* ASSIGNMENT *
Reproduce, please, only the lines from the first line below to the line containing "as substituted. -/", inclusive.

* MATERIAL PROVIDED *
#####

@[simp] theorem xbar_verdictExport (s : State) (v value due kind : Nat) : (verdictExport s v value due kind).xbar = s.xbar := by
  unfold verdictExport
  split
  · rfl
  · exact List.foldlRecOn (motive := fun u : State => u.xbar = s.xbar) _ _ rfl fun u hu d _ => (State.expressTo_xbar u d _).trans hu

/-- The registers that an exported message may change. -/
def exportParts : List Part :=
  [F.VRD_EXPQ_MAX_DEPTH.part [], { reg := .VRD_EXP_DROP, idx := [] }, F.VRD_STATUS_EXP_DROP.part [], { reg := .KTL_UNREACH_DROP, idx := [] }]

theorem holdsExpress_exportParts : HoldsExpress exportParts where
  depth _ := .of_mem (.head _) ..
  drop := .of_mem (.tail _ (.head _)) ..
  dropFlag := .of_mem (.tail _ (.tail _ (.head _))) ..

theorem rd_verdictExport (s : State) {r : Reg} (hr : ∀ x ∈ exportParts, x.reg ≠ r) (v value due kind i j k m : Nat) :
    (verdictExport s v value due kind).rd r i j k m = s.rd r i j k m :=
  ((memFrame.refl _ s).verdictExport holdsExpress_exportParts (.of_mem (.tail _ (.tail _ (.tail _ (.head _)))) ..) v value due kind).1.rd_eq hr ..

end

/-! ## A verdict at the crossbar (R320, R321, R338) -/

section
variable {s : State} {v : Nat} {r : ReadyVerdict}

/-- The due beat of a verdict that is ready now. -/
def dueBeat (s : State) (v : Nat) : Nat := max (s.now + delivery s v) (s.xbar.uPrev.at v)

/-- A verdict whose readout was muted is counted as substituted. -/
def countMuted (s : State) (muted : Bool) : State := if muted then s.count .VRD_GOV_SUBST else s

/-- The value that a verdict leaves the crossbar with. -/
def ReadyVerdict.sent (r : ReadyVerdict) : Nat := if r.muted then 3 else r.value

/-- The crossbar once a ready verdict has left it for its receivers. -/
def verdictSent (s : State) (v : Nat) (r : ReadyVerdict) : Crossbar :=
  { s.xbar with
    ready := s.xbar.ready.erase r
    uPrev := s.xbar.uPrev.to v (dueBeat s v + 1)
    flight := s.xbar.flight ++
      [{ v := v, imported := false, value := r.sent, due := dueBeat s v, slices := BitVec.ofNat 16 (s.fld F.VRD_ROUTE_SLICES v) }] }

theorem delivery_count (s : State) (v : Nat) : delivery (s.count .VRD_GOV_SUBST) v = delivery s v := by
  simp (disch := decide) [delivery, exportsOf, State.altInUse, State.flag_count_reg, State.fld_count_reg]

theorem route_count (s : State) (v : Nat) : (s.count .VRD_GOV_SUBST).fld F.VRD_ROUTE_SLICES v = s.fld F.VRD_ROUTE_SLICES v :=
  State.fld_count_reg _ _ _ _ _ _ _ _ _ _ _ (by decide)

theorem verdictReady_of_available (hfind : s.xbar.ready.find? (fun r => r.v = v ∧ r.at_ ≤ s.now) = some r)
    (hav : sourceUnavailable s (verdictSource v) = false) :
    verdictReady s v = verdictExport { countMuted s r.muted with xbar := verdictSent s v r } v r.sent (dueBeat s v) 0 := by
  have hav' : sourceUnavailable (modXbar s fun x => { x with ready := x.ready.erase r }) (verdictSource v) = false := hav
  rw [verdictReady, hfind]
  dsimp only
  rw [if_neg (by simp [hav'])]
  simp only [countMuted, verdictSent, dueBeat, ReadyVerdict.sent]
  cases r.muted with
  | false => rfl
  | true =>
    simp only [if_true, delivery_count, route_count]
    rfl

theorem rd_subst_countMuted (s : State) (muted : Bool) :
    (countMuted s muted).rd .VRD_GOV_SUBST = if muted then satCount (s.rd .VRD_GOV_SUBST) 1 else s.rd .VRD_GOV_SUBST := by
  cases muted with
  | false => rfl
  | true => exact State.rd_count_same ..

theorem memFrame_countMuted {l : List Part} (s : State) (muted : Bool) (hl : holdsReg l .VRD_GOV_SUBST 0 0 0 0) :
    memFrame l s (countMuted s muted) := by
  cases muted with
  | false => exact .refl l s
  | true => exact (memFrame.refl l s).count _ hl

end

/-! ## Messages from the fabric (R326, R329, R331) -/

section
variable {s : State} {word : DWord}

/-- A verdict message has left the receiver of its port. -/
def messageTaken (s : State) (word : DWord) : State :=
  { s with ktl := { s.ktl with inWords := s.ktl.inWords.eraseP (fun x => x.2 = word) } }

theorem exec_verdictMsgReceive (s : State) (p : Fin 4) (word : DWord) :
    exec (.verdictMsgReceive p word) s = .next (messageReceive (messageTaken s word) word) := rfl

theorem memFrame_messageTaken (l : List Part) (s : State) (word : DWord) : memFrame l s (messageTaken s word) :=
  (memFrame.refl l s).of_eq rfl rfl rfl

theorem messageReceive_of_due_error
    (h : (word.toNat.testBit 56 && word.toNat.testBit 57) = true ∨ 255 < dueOffset s (bitsAt word.toNat 32 24)) :
    messageReceive s word = dueError s (bitsAt word.toNat 10 10) (bitsAt word.toNat 0 10)
      (s.beat + dueOffset s (bitsAt word.toNat 32 24)).toNat := by
  unfold messageReceive
  rw [Bool.and_eq_true] at h
  dsimp only
  split
  · rfl
  · next hkind => rw [if_pos (h.resolve_left hkind)]

variable (hkind : (word.toNat.testBit 56 && word.toNat.testBit 57) = false)
include hkind

theorem messageReceive_of_ahead (h0 : 0 ≤ dueOffset s (bitsAt word.toNat 32 24)) (h255 : dueOffset s (bitsAt word.toNat 32 24) ≤ 255) :
    messageReceive s word = modXbar s fun x =>
      { x with held := x.held ++ [{ word := word, due := s.now + (dueOffset s (bitsAt word.toNat 32 24)).toNat }] } := by
  unfold messageReceive
  dsimp only
  rw [if_neg (by simpa using hkind), if_neg (by omega), if_neg (by omega)]

theorem messageReceive_of_late (h0 : dueOffset s (bitsAt word.toNat 32 24) < 0) :
    messageReceive s word = verdictLate s (bitsAt word.toNat 0 10) (bitsAt word.toNat 10 10) (-dueOffset s (bitsAt word.toNat 32 24)).toNat
      (discardIndex s (bitsAt word.toNat 10 10) (bitsAt word.toNat 0 10)) (s.beat + dueOffset s (bitsAt word.toNat 32 24)).toNat := by
  unfold messageReceive
  dsimp only
  rw [if_neg (by simpa using hkind), if_neg (by omega), if_pos h0]

end

/-- A due error discards the message: it is counted, flagged and raised, and nothing else changes but the journal. -/
theorem dueError_discards (s : State) {src : Nat} (hsrc : src < 2 ^ 24) (v due : Nat) :
    (dueError s src v due).xbar = s.xbar ∧ (dueError s src v due).rd .VRD_DUE_ERR = satCount (s.rd .VRD_DUE_ERR) 1 ∧
      (dueError s src v due).flag F.VRD_STATUS_DUE_ERR = true ∧
      { pair := { src := Src.VERDICT_DUE, scope := Scope.device, index := src }, injected := false, dry := false } ∈ (dueError s src v due).flt.raised ∧
      (dueError s src v due).slices = s.slices ∧
      memFrame [{ reg := .VRD_DUE_ERR, idx := [] }, F.VRD_STATUS_DUE_ERR.part []] s (dueError s src v due) := by
  have hregs : (dueError s src v due).regs = ((s.count .VRD_DUE_ERR).setFlag F.VRD_STATUS_DUE_ERR true).regs :=
    (State.journal_regs ..).trans (State.raise_regs ..)
  refine ⟨?_, ?_, ?_, ?_, ?_, ?_⟩
  · rw [dueError, State.journal_xbar, State.raise_xbar, State.setFlag_xbar, State.count_xbar]
  · rw [State.rd_of_regs hregs, State.setFlag, State.rd_setFld_reg _ _ _ _ _ _ _ _ _ _ _ _ (by decide), State.rd_count_same]
  · rw [State.flag_of_regs hregs, State.flag_setFlag_same _ _ _ _ _ _ _ (by decide) rfl]
  · rw [dueError, State.journal_flt]
    exact mem_raised_raise _ _ _ _ hsrc
  · rw [dueError, State.journal_slices, State.raise_slices, State.setFlag_slices, State.count_slices]
  · exact ((((memFrame.refl _ s).count _ (.of_mem (.head _) ..)).setFlag _ true (.of_mem (.tail _ (.head _)) ..)).raise _ _ _).journal _ _ _ _

/-- The registers that a late verdict changes (R329, R342). -/
def lateParts : List Part :=
  [{ reg := .VRD_LATE, idx := [] }, F.VRD_STATUS_LATE.part [], F.VRD_LAST_LATE_VERDICT.part [], F.VRD_LAST_LATE_SRC_DEV.part [],
    F.VRD_LAST_LATE_BEATS.part []]

/-- A late verdict is counted, flagged and recorded, and not latched. -/
theorem verdictLate_discards (s : State) {v src : Nat} (hv : v < 2 ^ 10) (hsrc : src < 2 ^ 10) (late index due : Nat) :
    let t := verdictLate s v src late index due
    t.xbar = s.xbar ∧ t.rd .VRD_LATE = satCount (s.rd .VRD_LATE) 1 ∧ t.flag F.VRD_STATUS_LATE = true ∧ t.fld F.VRD_LAST_LATE_VERDICT = v ∧
      t.fld F.VRD_LAST_LATE_SRC_DEV = src ∧ t.fld F.VRD_LAST_LATE_BEATS = min late 4095 ∧ memFrame lateParts s t := by
  intro t
  have hregs : t.regs = (((((s.count .VRD_LATE).setFlag F.VRD_STATUS_LATE true).setFld F.VRD_LAST_LATE_VERDICT v).setFld
      F.VRD_LAST_LATE_SRC_DEV src).setFld F.VRD_LAST_LATE_BEATS (min late 4095)).regs :=
    (State.journal_regs ..).trans (State.raise_regs ..)
  refine ⟨?_, ?_, ?_, ?_, ?_, ?_, ?_⟩
  · simp [t, verdictLate]
  · rw [State.rd_of_regs hregs]
    simp (disch := decide) [State.rd_setFld_reg, State.setFlag]
  · rw [State.flag_of_regs hregs]
    simp (disch := decide) only [State.flag_setFld_reg, State.flag_setFlag_same]
  · rw [State.fld_of_regs hregs]
    simp (disch := decide) only [State.fld_setFld_bits, State.fld_setFld_same]
    exact Nat.mod_eq_of_lt hv
  · rw [State.fld_of_regs hregs]
    simp (disch := decide) only [State.fld_setFld_bits, State.fld_setFld_same]
    exact Nat.mod_eq_of_lt hsrc
  · rw [State.fld_of_regs hregs, State.fld_setFld_same _ _ _ _ _ _ _ (by decide)]
    exact Nat.mod_eq_of_lt ((min_le_right _ _).trans_lt (by decide))
  · exact ((((((((memFrame.refl _ s).count _ (.of_mem (.head _) ..)).setFlag _ true (.of_mem (.tail _ (.head _)) ..)).setFld _ v
      (.of_mem (.tail _ (.tail _ (.head _))) ..)).setFld _ src (.of_mem (.tail _ (.tail _ (.tail _ (.head _)))) ..)).setFld _ _
      (.of_mem (.tail _ (.tail _ (.tail _ (.tail _ (.head _))))) ..)).raise _ _ _).journal _ _ _ _)

theorem bitsAt_lt (v lo w : Nat) : bitsAt v lo w < 2 ^ w := by
  rw [bitsAt_eq]; exact Nat.mod_lt _ (Nat.two_pow_pos _)

/-! ## A bound message acts (R327) -/

section
variable {s : State} {i : Fin 256} {m : HeldMessage}

/-- A held message has left the holding store. -/
def messageOut (s : State) (m : HeldMessage) : State := modXbar s fun x => { x with held := x.held.erase m }

theorem importDeliver_of_find
    (hfind : s.xbar.held.find? (fun m => m.due ≤ s.now ∧ i ∈ bindingsOf s (bitsAt m.word.toNat 10 10) (bitsAt m.word.toNat 0 10)) = some m) :
    importDeliver s i = messageDue s m := by
  rw [importDeliver, hfind]

theorem messageDue_of_one_binding (hrep : s.rpl.replaying = false)
    (hbind : bindingsOf s (bitsAt m.word.toNat 10 10) (bitsAt m.word.toNat 0 10) = [i]) :
    messageDue s m = messageAct (messageOut s m) m.word.toNat i := by
  have hbind' : bindingsOf (messageOut s m) (bitsAt m.word.toNat 10 10) (bitsAt m.word.toNat 0 10) = [i] := hbind
  have hrep' : (messageOut s m).rpl.replaying = false := hrep
  rw [messageOut] at hbind' hrep' ⊢
  simp [messageDue, hbind', hrep']

/-- A value message that finds no hold puts its value in flight to the slices of the import. -/
theorem messageAct_of_value {w : Nat} (hhold : w.testBit 56 = false) (hrel : w.testBit 57 = false) (hnone : holdOf s (.imported i) = none) :
    messageAct s w i = modXbar (s.journal JType.VERDICT_F 16 i.val (bitsAt w 0 22 % 2 ^ 20 + bitsAt w 30 2 * 2 ^ 20)) fun x =>
      { x with flight := x.flight ++ [{ v := i.val, imported := true, value := bitsAt w 30 2, due := s.now,
                                        slices := BitVec.ofNat 16 (s.fld F.VRD_IMPORT_SL_SLICES i) }] } := by
  have hfinish : holdFinish s (.imported i) = s := by rw [holdFinish, hnone]
  simp [messageAct, hhold, hrel, hfinish]

end

/-! ## Holds (R333, R334) -/

/-- The registers that the onset or the end of a hold changes. -/
def holdParts : List Part := [F.SEQ_VNEW_NEW.part [], F.SEQ_XNEW_NEW.part [], F.VRD_IMP_HOLD_HELD.part []]

/-- The place of an input among the copies of a sequencer (R129). -/
def copyKey : SeqInput → Nat
  | .verdict v => v.val
  | .imported i => 1024 + i.val

section
variable {s t : State} {input : SeqInput}

/-- A mark of a slice stands in no other slice's registers. -/
theorem fld_setNew_slice (s : State) {n m : Fin 16} (h : n ≠ m) (x : Selector) (b : Bool) (g : Field) (j : Nat) :
    (setNew s m x b).fld g n j = s.fld g n j := by
  have hne : n.val ≠ m.val := fun e => h (Fin.ext e)
  unfold setNew
  split
  · exact State.fld_setFld_index _ _ _ _ (.inl hne)
  · exact State.fld_setFld_index _ _ _ _ (.inl hne)
  · exact State.fld_setFld_index _ _ _ _ (.inl hne)
  · rfl

theorem inputNew_setNew_slice (s : State) {n m : Fin 16} (h : n ≠ m) (x y : Selector) (b : Bool) :
    inputNew (setNew s m x b) n y = inputNew s n y := by
  obtain ⟨j, bit, kind, inv⟩ := y
  cases kind <;> simp [inputNew, fld_setNew_slice s h]

theorem inputNew_modSeq (s : State) (n m : Fin 16) (f : Sequencer → Sequencer) (y : Selector) :
    inputNew (modSeq s m f) n y = inputNew s n y := by
  obtain ⟨j, bit, kind, inv⟩ := y
  cases kind <;> simp [inputNew]

theorem inputNew_setNew_inputSel (s : State) (n : Fin 16) (input : SeqInput) (b : Bool) :
    inputNew (setNew s n (inputSel input) b) n (inputSel input) = b := by
  rw [inputNew_setNew _ _ _ _ _ (by cases input <;> nofun), if_pos ⟨(Selector.sameInput_iff _ _).2 ⟨rfl, rfl⟩, by cases input <;> nofun⟩]

theorem copyKey_inputSel (input : SeqInput) :
    (if (inputSel input).kind == .imported then 1024 + (inputSel input).index else (inputSel input).index) = copyKey input := by
  cases input <;> rfl

theorem memFrame.setNew_inputSel (h : memFrame holdParts s t) (n : Fin 16) (input : SeqInput) (b : Bool) :
    memFrame holdParts s (setNew t n (inputSel input) b) := by
  cases input with
  | verdict v => exact h.setFld _ _ (.of_mem (.head _) ..)
  | imported i => exact h.setFld _ _ (.of_mem (.tail _ (.head _)) ..)

theorem inputSlices_of_memFrame (h : memFrame holdParts s t) (input : SeqInput) : inputSlices t input = inputSlices s input := by
  cases input <;> exact h.1.fld_of_reg (by decide) ..

/-- An update of every slice in turn that keeps `I`: `P n` holds at the end where the update of slice `n` makes it so and no other slice's
update undoes it. -/
theorem eachSlice_rec {I : State → Prop} {P : Fin 16 → State → Prop} {f : State → Fin 16 → State} (hI : I s) (hkeep : ∀ t n, I t → I (f t n))
    (hmake : ∀ t n, I t → P n (f t n)) (hother : ∀ t n m, I t → n ≠ m → P n t → P n (f t m)) : I (eachSlice s f) ∧ ∀ n, P n (eachSlice s f) := by
  refine ⟨List.foldlRecOn (motive := I) _ _ hI fun t ht n _ => hkeep t n ht, fun n => ?_⟩
  obtain ⟨before, after, hsplit⟩ := List.append_of_mem (List.mem_finRange n)
  rw [eachSlice, hsplit, List.foldl_append, List.foldl_cons]
  have hbefore : I (before.foldl f s) := List.foldlRecOn (motive := I) _ _ hI fun t ht m _ => hkeep t m ht
  refine (List.foldlRecOn (motive := fun t => I t ∧ P n t) after f ⟨hkeep _ n hbefore, hmake _ n hbefore⟩ fun t ht m _ => ?_).2
  refine ⟨hkeep t m ht.1, ?_⟩
  by_cases hnm : n = m
  · exact hnm ▸ hmake t n ht.1
  · exact hother t n m ht.1 hnm ht.2

/-- An update of the slices that receive an input, in turn. -/
theorem eachReceiver_rec {P : Fin 16 → State → Prop} {f : State → Fin 16 → State}
    (hkeep : ∀ t n, memFrame holdParts s t → memFrame holdParts s (f t n)) (hxbar : ∀ t n, (f t n).xbar = t.xbar) (hmake : ∀ t n, P n (f t n))
    (hother : ∀ t n m, n ≠ m → P n t → P n (f t m)) :
    let t := eachSlice s (fun s n => if (inputSlices s input).testBit n.val then f s n else s)
    (memFrame holdParts s t ∧ t.xbar = s.xbar) ∧ ∀ n : Fin 16, (inputSlices s input).testBit n.val = true → P n t := by
  refine eachSlice_rec (I := fun t => memFrame holdParts s t ∧ t.xbar = s.xbar) (P := fun n t => (inputSlices s input).testBit n.val = true → P n t)
    ⟨.refl _ s, rfl⟩ (fun t n ht => ?_) (fun t n ht hn => ?_) fun t n m ht hnm hP hn => ?_
  · split
    · exact ⟨hkeep t n ht.1, (hxbar t n).trans ht.2⟩
    · exact ht
  · rw [if_pos (by rwa [inputSlices_of_memFrame ht.1])]
    exact hmake t n
  · split
    · exact hother t n m hnm (hP hn)
    · exact hP hn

#####

* ANSWER BOX *
@[simp] theorem xbar_verdictExport (s : State) (v value due kind : Nat) : (verdictExport s v value due kind).xbar = s.xbar := by
  unfold verdictExport
  split
  · rfl
  · exact List.foldlRecOn (motive := fun u : State => u.xbar = s.xbar) _ _ rfl fun u hu d _ => (State.expressTo_xbar u d _).trans hu

/-- The registers that an exported message may change. -/
def exportParts : List Part :=
  [F.VRD_EXPQ_MAX_DEPTH.part [], { reg := .VRD_EXP_DROP, idx := [] }, F.VRD_STATUS_EXP_DROP.part [], { reg := .KTL_UNREACH_DROP, idx := [] }]

theorem holdsExpress_exportParts : HoldsExpress exportParts where
  depth _ := .of_mem (.head _) ..
  drop := .of_mem (.tail _ (.head _)) ..
  dropFlag := .of_mem (.tail _ (.tail _ (.head _))) ..

theorem rd_verdictExport (s : State) {r : Reg} (hr : ∀ x ∈ exportParts, x.reg ≠ r) (v value due kind i j k m : Nat) :
    (verdictExport s v value due kind).rd r i j k m = s.rd r i j k m :=
  ((memFrame.refl _ s).verdictExport holdsExpress_exportParts (.of_mem (.tail _ (.tail _ (.tail _ (.head _)))) ..) v value due kind).1.rd_eq hr ..

end

/-! ## A verdict at the crossbar (R320, R321, R338) -/

section
variable {s : State} {v : Nat} {r : ReadyVerdict}

/-- The due beat of a verdict that is ready now. -/
def dueBeat (s : State) (v : Nat) : Nat := max (s.now + delivery s v) (s.xbar.uPrev.at v)

/-- A verdict whose readout was muted is counted as substituted. -/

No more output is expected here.